Of the 61 households 13.1% had children under the age of 18 living with them, 45.9% were married couples living together, 1.6% had a female householder with no husband present, 1.6% had a male householder with no wife present, and 50.8% were non-families. 36.1% of households were one person and 18% were one person aged 65 or older. The average household size was 1.85 and the average family size was 2.40.

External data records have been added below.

-- ==== Sys2Proof/Machine/Fields.lean ====
section
/-! DEFINITION. The names of every register field of the register tables, and of every hidden piece of state that
the rules name. A register field keeps the manual's name REGISTER_FIELD; a hidden piece has a lower-case name. -/
namespace Sys2Proof.Machine
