/-- The next position of the rotation order after `k` (R60). -/
def rotNext (s : State) (g k : Nat) : Option Nat :=
  ((List.range 8).map fun d => (k + 1 + d) % 8).find? (rotMember s g)

/-- The first position of the rotation order at or after 0. -/
def rotTarget (s : State) (g : Nat) : Option Nat :=
  if s.get .rotRetry g == 2 && rotMember s g (s.nat .rotFirst g) then some (s.nat .rotFirst g)
  else if s.bit .rotAny g then rotNext s g (rotPos s g)
  else rotNext s g 7

/-- Start a rotation step at tick `t0` (R58, R60); nothing starts without a healthy off-line converter (R62) or before
RDY, and such a STEP leaves CFGERR as it is (DESIGN CHOICE, log entry 103). -/
def startRotation (s : State) (g : Nat) (t0 : Int) : State :=
  if noSpare s g || !s.bit .FL_STATUS_RDY then s
  else match rotTarget s g with
    | none => s
    | some k =>
      let s := s.when (s.get .rotRetry g == 2) (·.clear .rotRetry g)
      let s := ((setRotPos s g k).put .rotT0 t0 g).clear .rotDis g
      refreshRotBusy ((setRotState s g 1).raise .rotAny g)

/-- The group loses its off-line converter (R62): NOSPARE, and the spare field names none. -/
def loseSpare (s : State) (g : Nat) : State :=
  let s := if g < 16 then (s.put .FL_CLSTAT_SPARE 0xF g).raise .FL_CLSTAT_NOSPARE g
           else (s.put .FL_VGSTAT_SPARE 0x1F (g - 16)).raise .FL_VGSTAT_NOSPARE (g - 16)
  refreshRotBusy (setRotState s g 0)

/-- The number of the off-line converter of the group. -/
def spareOf (s : State) (g : Nat) : Nat :=
  if g < 16 then s.nat .FL_CLSTAT_SPARE g else s.nat .FL_VGSTAT_SPARE (g - 16)

/-- Mark a converter of the group failed (R61). -/
def markFailed (s : State) (g n : Nat) : State :=
  if g < 16 then s.setBits .FL_CLFAIL (2 ^ n) g else s.setBits .FL_VFAIL (2 ^ n)

/-- The off-line converter of the group fails (R58, R59). -/
def failSpare (s : State) (g : Nat) : State := loseSpare ((markFailed s g (spareOf s g)).clear .rotRetry g) g

/-- The tick lies in the shadow of the group's step: t0 + 2,052 to t0 + 2,111 (R58). -/
def inShadow (s : State) (g : Nat) (n : Int) : Bool :=
  rotState s g == 2 && decide (s.get .rotT0 g + 2052 ≤ n ∧ n ≤ s.get .rotT0 g + 2111)

/-- The tick lies in the shadow or handover ticks of a step on the input, t0 + 2,052 to t0 + 2,112 (R58, R63). -/
def underShadow (s : State) (g k : Nat) : Bool :=
  rotPos s g == k && (inShadow s g s.now || rotState s g == 3 || s.get .rotEnd g == s.now)

/-- A shadow of at least one tick runs on the input and has not disagreed in more than 2 ticks (R58, R59; DEDUCED, log
entry 104). -/
def shadowAgrees (s : State) (g k : Nat) : Bool :=
  rotPos s g == k && (rotState s g == 2 || rotState s g == 3) && decide (s.now > s.get .rotT0 g + 2052) &&
    decide (s.get .rotDis g ≤ 2)

/-- A shadow tick compares the means of the two converters' raw codes exactly (DEDUCED, log entry 105); more than 4 codes
apart disagree (R58). -/
def shadowTick (s : State) (inp : TickInput) (n : Int) (g : Nat) : State :=
  let input := rotInput g (rotPos s g)
  let held := if g < 16 then s.bit .phHold input else s.bit .vHold input
  if inShadow s g n && !held then
    let len := if g < 16 then 10 else 20
    let conv := fun (v : Int) => if g < 16 then clampTo (-2048) 2047 v else clampTo (-2048) 2047 (v - s.get .wref input)
    let a := (samplesOf (if g < 16 then inp.cur else inp.volt) input len).map conv
    let b := (samplesOf inp.shadow g len).map conv
    if absI (sumI a - sumI b) > 4 * len then s.bump .rotDis 60 g else s
  else s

The median age in the town was 57.1 years. 10.6% of residents were under the age of 18; 1.8% were between the ages of 18 and 24; 9.8% were from 25 to 44; 48.6% were from 45 to 64; and 29.2% were 65 or older. The gender makeup of the town was 53.1% male and 46.9% female.

===2000 census===
As of the 2000 census, there were 62 people, 33 households, and 20 families living in the town. The population density was 1.6 people per square mile (0.6/km^{2}). There were 173 housing units at an average density of 4.3 per square mile (1.7/km^{2}). The racial makeup of the town was 98.39% White and 1.61% Asian.

Of the 33 households 9.1% had children under the age of 18 living with them, 51.5% were married couples living together, 6.1% had a female householder with no husband present, and 36.4% were non-families. 24.2% of households were one person and 3.0% were one person aged 65 or older. The average household size was 1.88 and the average family size was 2.14.

The age distribution was 6.5% under the age of 18, 1.6% from 18 to 24, 17.7% from 25 to 44, 51.6% from 45 to 64, and 22.6% 65 or older. The median age was 56 years. For every 100 females, there were 106.7 males. For every 100 females age 18 and over, there were 114.8 males.

The median household income was $35,000 and the median family income was $55,625. Males had a median income of $26,250 versus $0 for females. The per capita income for the town was $24,320. There were 19.0% of families and 27.3% of the population living below the poverty line, including no under eighteens and none of those over 64.